I have read A Tale of Two Cities numerous times and have made notations up and down the margins north, south, east and west.  The reading of it always mesmerizes me with the detail and development of character, setting and connection, of what has gone and what is to come.

"Do you particularly like the man?" he muttered, at his own image. "Why should you particularly like a man who resembles you?  There is nothing in you to like; you know that.  Ah, confound you! What a change you have made in yourself!  A good reason for taking a man, that he shows you what you have fallen away from, and what you might have been? Change places with him and would you have been looked at by those blue eyes as he was, and commiserated by that agitated face as he was?  Come on, and have it out in plain words!  You hate the fellow."

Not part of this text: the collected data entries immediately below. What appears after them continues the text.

/-! ### `setJobRec` -/

@[simp] theorem setJobRec_pending (s : State) (job : Nat) (r : JobRec) :
    (setJobRec s job r).pending = s.pending := rfl
@[simp] theorem setJobRec_mode (s : State) (job : Nat) (r : JobRec) :
    (setJobRec s job r).mode = s.mode := rfl
@[simp] theorem setJobRec_sf (s : State) (job : Nat) (r : JobRec) :
    (setJobRec s job r).sf = s.sf := rfl
@[simp] theorem setJobRec_pages (s : State) (job : Nat) (r : JobRec) :
    (setJobRec s job r).pages = s.pages := rfl
@[simp] theorem setJobRec_ctr (s : State) (job : Nat) (r : JobRec) :
    (setJobRec s job r).ctr = s.ctr := rfl
@[simp] theorem setJobRec_out (s : State) (job : Nat) (r : JobRec) :
    (setJobRec s job r).out = s.out := rfl
@[simp] theorem setJobRec_cpw (s : State) (job : Nat) (r : JobRec) :
    (setJobRec s job r).cpw = s.cpw := rfl
@[simp] theorem setJobRec_i3c (s : State) (job : Nat) (r : JobRec) :
    (setJobRec s job r).i3c = s.i3c := rfl
@[simp] theorem setJobRec_fab (s : State) (job : Nat) (r : JobRec) :
    (setJobRec s job r).fab = s.fab := rfl
@[simp] theorem setJobRec_trays (s : State) (job : Nat) (r : JobRec) :
    (setJobRec s job r).trays = s.trays := rfl
@[simp] theorem setJobRec_mem (s : State) (job : Nat) (r : JobRec) :
    (setJobRec s job r).mem = s.mem := rfl
@[simp] theorem setJobRec_win (s : State) (job : Nat) (r : JobRec) :
    (setJobRec s job r).win = s.win := rfl
@[simp] theorem setJobRec_poison (s : State) (job : Nat) (r : JobRec) :
    (setJobRec s job r).poison = s.poison := rfl
@[simp] theorem setJobRec_coll (s : State) (job : Nat) (r : JobRec) :
    (setJobRec s job r).coll = s.coll := rfl
@[simp] theorem setJobRec_plans (s : State) (job : Nat) (r : JobRec) :
    (setJobRec s job r).plans = s.plans := rfl
@[simp] theorem setJobRec_power (s : State) (job : Nat) (r : JobRec) :
    (setJobRec s job r).power = s.power := rfl
@[simp] theorem setJobRec_egress (s : State) (job : Nat) (r : JobRec) :
    (setJobRec s job r).egress = s.egress := rfl
@[simp] theorem setJobRec_elog (s : State) (job : Nat) (r : JobRec) :
    (setJobRec s job r).elog = s.elog := rfl
@[simp] theorem setJobRec_lt (s : State) (job : Nat) (r : JobRec) :
    (setJobRec s job r).lt = s.lt := rfl
@[simp] theorem setJobRec_refills (s : State) (job : Nat) (r : JobRec) :
    (setJobRec s job r).refills = s.refills := rfl
@[simp] theorem setJobRec_police (s : State) (job : Nat) (r : JobRec) :
    (setJobRec s job r).police = s.police := rfl
@[simp] theorem setJobRec_rr (s : State) (job : Nat) (r : JobRec) :
    (setJobRec s job r).rr = s.rr := rfl
@[simp] theorem setJobRec_lineTx (s : State) (job : Nat) (r : JobRec) :
    (setJobRec s job r).lineTx = s.lineTx := rfl
@[simp] theorem setJobRec_outer (s : State) (job : Nat) (r : JobRec) :
    (setJobRec s job r).outer = s.outer := rfl
@[simp] theorem setJobRec_stTx (s : State) (job : Nat) (r : JobRec) :
    (setJobRec s job r).stTx = s.stTx := rfl
@[simp] theorem setJobRec_stTag (s : State) (job : Nat) (r : JobRec) :
    (setJobRec s job r).stTag = s.stTag := rfl
@[simp] theorem setJobRec_tdec (s : State) (job : Nat) (r : JobRec) :
    (setJobRec s job r).tdec = s.tdec := rfl
@[simp] theorem setJobRec_commits (s : State) (job : Nat) (r : JobRec) :
    (setJobRec s job r).commits = s.commits := rfl
@[simp] theorem setJobRec_line (s : State) (job : Nat) (r : JobRec) :
    (setJobRec s job r).line = s.line := rfl
@[simp] theorem setJobRec_ciph (s : State) (job : Nat) (r : JobRec) :
    (setJobRec s job r).ciph = s.ciph := rfl
@[simp] theorem setJobRec_boot (s : State) (job : Nat) (r : JobRec) :
    (setJobRec s job r).boot = s.boot := rfl
@[simp] theorem setJobRec_ptp (s : State) (job : Nat) (r : JobRec) :
    (setJobRec s job r).ptp = s.ptp := rfl
@[simp] theorem setJobRec_tsq (s : State) (job : Nat) (r : JobRec) :
    (setJobRec s job r).tsq = s.tsq := rfl
@[simp] theorem setJobRec_tio (s : State) (job : Nat) (r : JobRec) :
    (setJobRec s job r).tio = s.tio := rfl
@[simp] theorem setJobRec_late (s : State) (job : Nat) (r : JobRec) :
    (setJobRec s job r).late = s.late := rfl
@[simp] theorem setJobRec_light (s : State) (job : Nat) (r : JobRec) :
    (setJobRec s job r).light = s.light := rfl
@[simp] theorem setJobRec_ledger (s : State) (job : Nat) (r : JobRec) :
    (setJobRec s job r).ledger = s.ledger := rfl
@[simp] theorem setJobRec_therm (s : State) (job : Nat) (r : JobRec) :
    (setJobRec s job r).therm = s.therm := rfl
@[simp] theorem setJobRec_pondBw (s : State) (job : Nat) (r : JobRec) :
    (setJobRec s job r).pondBw = s.pondBw := rfl
@[simp] theorem setJobRec_pondCtr (s : State) (job : Nat) (r : JobRec) :
    (setJobRec s job r).pondCtr = s.pondCtr := rfl
@[simp] theorem setJobRec_pondPrio (s : State) (job : Nat) (r : JobRec) :
    (setJobRec s job r).pondPrio = s.pondPrio := rfl
@[simp] theorem setJobRec_msix (s : State) (job : Nat) (r : JobRec) :
    (setJobRec s job r).msix = s.msix := rfl
@[simp] theorem setJobRec_clk (s : State) (job : Nat) (r : JobRec) :
    (setJobRec s job r).clk = s.clk := rfl

/-! ### `setTslot` -/

@[simp] theorem setTslot_pending (s : State) (t : Fin 64) (i : Nat) (x : TSlot) :
    (setTslot s t i x).pending = s.pending := rfl
@[simp] theorem setTslot_mode (s : State) (t : Fin 64) (i : Nat) (x : TSlot) :
    (setTslot s t i x).mode = s.mode := rfl
@[simp] theorem setTslot_sf (s : State) (t : Fin 64) (i : Nat) (x : TSlot) :
    (setTslot s t i x).sf = s.sf := rfl
@[simp] theorem setTslot_pages (s : State) (t : Fin 64) (i : Nat) (x : TSlot) :
    (setTslot s t i x).pages = s.pages := rfl
@[simp] theorem setTslot_ctr (s : State) (t : Fin 64) (i : Nat) (x : TSlot) :
    (setTslot s t i x).ctr = s.ctr := rfl
@[simp] theorem setTslot_out (s : State) (t : Fin 64) (i : Nat) (x : TSlot) :
    (setTslot s t i x).out = s.out := rfl
@[simp] theorem setTslot_cpw (s : State) (t : Fin 64) (i : Nat) (x : TSlot) :
    (setTslot s t i x).cpw = s.cpw := rfl
@[simp] theorem setTslot_i3c (s : State) (t : Fin 64) (i : Nat) (x : TSlot) :
    (setTslot s t i x).i3c = s.i3c := rfl
@[simp] theorem setTslot_fab (s : State) (t : Fin 64) (i : Nat) (x : TSlot) :
    (setTslot s t i x).fab = s.fab := rfl
@[simp] theorem setTslot_trays (s : State) (t : Fin 64) (i : Nat) (x : TSlot) :
    (setTslot s t i x).trays = s.trays := rfl
@[simp] theorem setTslot_mem (s : State) (t : Fin 64) (i : Nat) (x : TSlot) :
    (setTslot s t i x).mem = s.mem := rfl
@[simp] theorem setTslot_win (s : State) (t : Fin 64) (i : Nat) (x : TSlot) :
    (setTslot s t i x).win = s.win := rfl
@[simp] theorem setTslot_poison (s : State) (t : Fin 64) (i : Nat) (x : TSlot) :
    (setTslot s t i x).poison = s.poison := rfl
@[simp] theorem setTslot_coll (s : State) (t : Fin 64) (i : Nat) (x : TSlot) :
    (setTslot s t i x).coll = s.coll := rfl
@[simp] theorem setTslot_plans (s : State) (t : Fin 64) (i : Nat) (x : TSlot) :
    (setTslot s t i x).plans = s.plans := rfl
@[simp] theorem setTslot_power (s : State) (t : Fin 64) (i : Nat) (x : TSlot) :
    (setTslot s t i x).power = s.power := rfl
@[simp] theorem setTslot_egress (s : State) (t : Fin 64) (i : Nat) (x : TSlot) :
    (setTslot s t i x).egress = s.egress := rfl
@[simp] theorem setTslot_elog (s : State) (t : Fin 64) (i : Nat) (x : TSlot) :
    (setTslot s t i x).elog = s.elog := rfl
@[simp] theorem setTslot_rseq (s : State) (t : Fin 64) (i : Nat) (x : TSlot) :
    (setTslot s t i x).rseq = s.rseq := rfl
@[simp] theorem setTslot_lt (s : State) (t : Fin 64) (i : Nat) (x : TSlot) :
    (setTslot s t i x).lt = s.lt := rfl
@[simp] theorem setTslot_refills (s : State) (t : Fin 64) (i : Nat) (x : TSlot) :
    (setTslot s t i x).refills = s.refills := rfl
@[simp] theorem setTslot_police (s : State) (t : Fin 64) (i : Nat) (x : TSlot) :
    (setTslot s t i x).police = s.police := rfl
@[simp] theorem setTslot_rr (s : State) (t : Fin 64) (i : Nat) (x : TSlot) :
    (setTslot s t i x).rr = s.rr := rfl
@[simp] theorem setTslot_lineTx (s : State) (t : Fin 64) (i : Nat) (x : TSlot) :
    (setTslot s t i x).lineTx = s.lineTx := rfl
@[simp] theorem setTslot_outer (s : State) (t : Fin 64) (i : Nat) (x : TSlot) :
    (setTslot s t i x).outer = s.outer := rfl
@[simp] theorem setTslot_stTx (s : State) (t : Fin 64) (i : Nat) (x : TSlot) :
    (setTslot s t i x).stTx = s.stTx := rfl
@[simp] theorem setTslot_stTag (s : State) (t : Fin 64) (i : Nat) (x : TSlot) :
    (setTslot s t i x).stTag = s.stTag := rfl
@[simp] theorem setTslot_commits (s : State) (t : Fin 64) (i : Nat) (x : TSlot) :
    (setTslot s t i x).commits = s.commits := rfl
@[simp] theorem setTslot_line (s : State) (t : Fin 64) (i : Nat) (x : TSlot) :
    (setTslot s t i x).line = s.line := rfl
@[simp] theorem setTslot_ciph (s : State) (t : Fin 64) (i : Nat) (x : TSlot) :
    (setTslot s t i x).ciph = s.ciph := rfl
@[simp] theorem setTslot_boot (s : State) (t : Fin 64) (i : Nat) (x : TSlot) :
    (setTslot s t i x).boot = s.boot := rfl
@[simp] theorem setTslot_ptp (s : State) (t : Fin 64) (i : Nat) (x : TSlot) :
    (setTslot s t i x).ptp = s.ptp := rfl
@[simp] theorem setTslot_tsq (s : State) (t : Fin 64) (i : Nat) (x : TSlot) :
    (setTslot s t i x).tsq = s.tsq := rfl
@[simp] theorem setTslot_tio (s : State) (t : Fin 64) (i : Nat) (x : TSlot) :
    (setTslot s t i x).tio = s.tio := rfl
@[simp] theorem setTslot_late (s : State) (t : Fin 64) (i : Nat) (x : TSlot) :
    (setTslot s t i x).late = s.late := rfl
@[simp] theorem setTslot_light (s : State) (t : Fin 64) (i : Nat) (x : TSlot) :
    (setTslot s t i x).light = s.light := rfl
@[simp] theorem setTslot_ledger (s : State) (t : Fin 64) (i : Nat) (x : TSlot) :
    (setTslot s t i x).ledger = s.ledger := rfl
@[simp] theorem setTslot_therm (s : State) (t : Fin 64) (i : Nat) (x : TSlot) :
    (setTslot s t i x).therm = s.therm := rfl
@[simp] theorem setTslot_pondBw (s : State) (t : Fin 64) (i : Nat) (x : TSlot) :
    (setTslot s t i x).pondBw = s.pondBw := rfl
@[simp] theorem setTslot_pondCtr (s : State) (t : Fin 64) (i : Nat) (x : TSlot) :
    (setTslot s t i x).pondCtr = s.pondCtr := rfl
@[simp] theorem setTslot_pondPrio (s : State) (t : Fin 64) (i : Nat) (x : TSlot) :
    (setTslot s t i x).pondPrio = s.pondPrio := rfl
@[simp] theorem setTslot_msix (s : State) (t : Fin 64) (i : Nat) (x : TSlot) :
    (setTslot s t i x).msix = s.msix := rfl
@[simp] theorem setTslot_clk (s : State) (t : Fin 64) (i : Nat) (x : TSlot) :
    (setTslot s t i x).clk = s.clk := rfl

Oh, poor Carton, who loves Lucie but not himself enough to push aside his determined fate.

Or Monsieur the Marquis as he travels home from Paris, just late from his most recent evil:

The Monsieur the Marquis in red
The sunset struck so brilliantly into the travelling (sic) carriage when it gained the hill-top, (sic) that its occupant was steeped in crimson.  "It will die out," said Monsieur the Marquis, glancing at his hands, "directly."

Blood not just on his hands but all over him, "steeped in crimson" and "will die out."  And so his bloodline nearly does; he certainly does and almost "directly."

I love to get lost in Dicken's flow of words, so deeply knitted together as though the whole cloth of the story was life as he moves characters in and out of the spotlight until the reader is entirely uncertain who should be followed, main character and supporting shifting places constantly, just as life works, each of us moving in and out of the limelight with the people we most care about.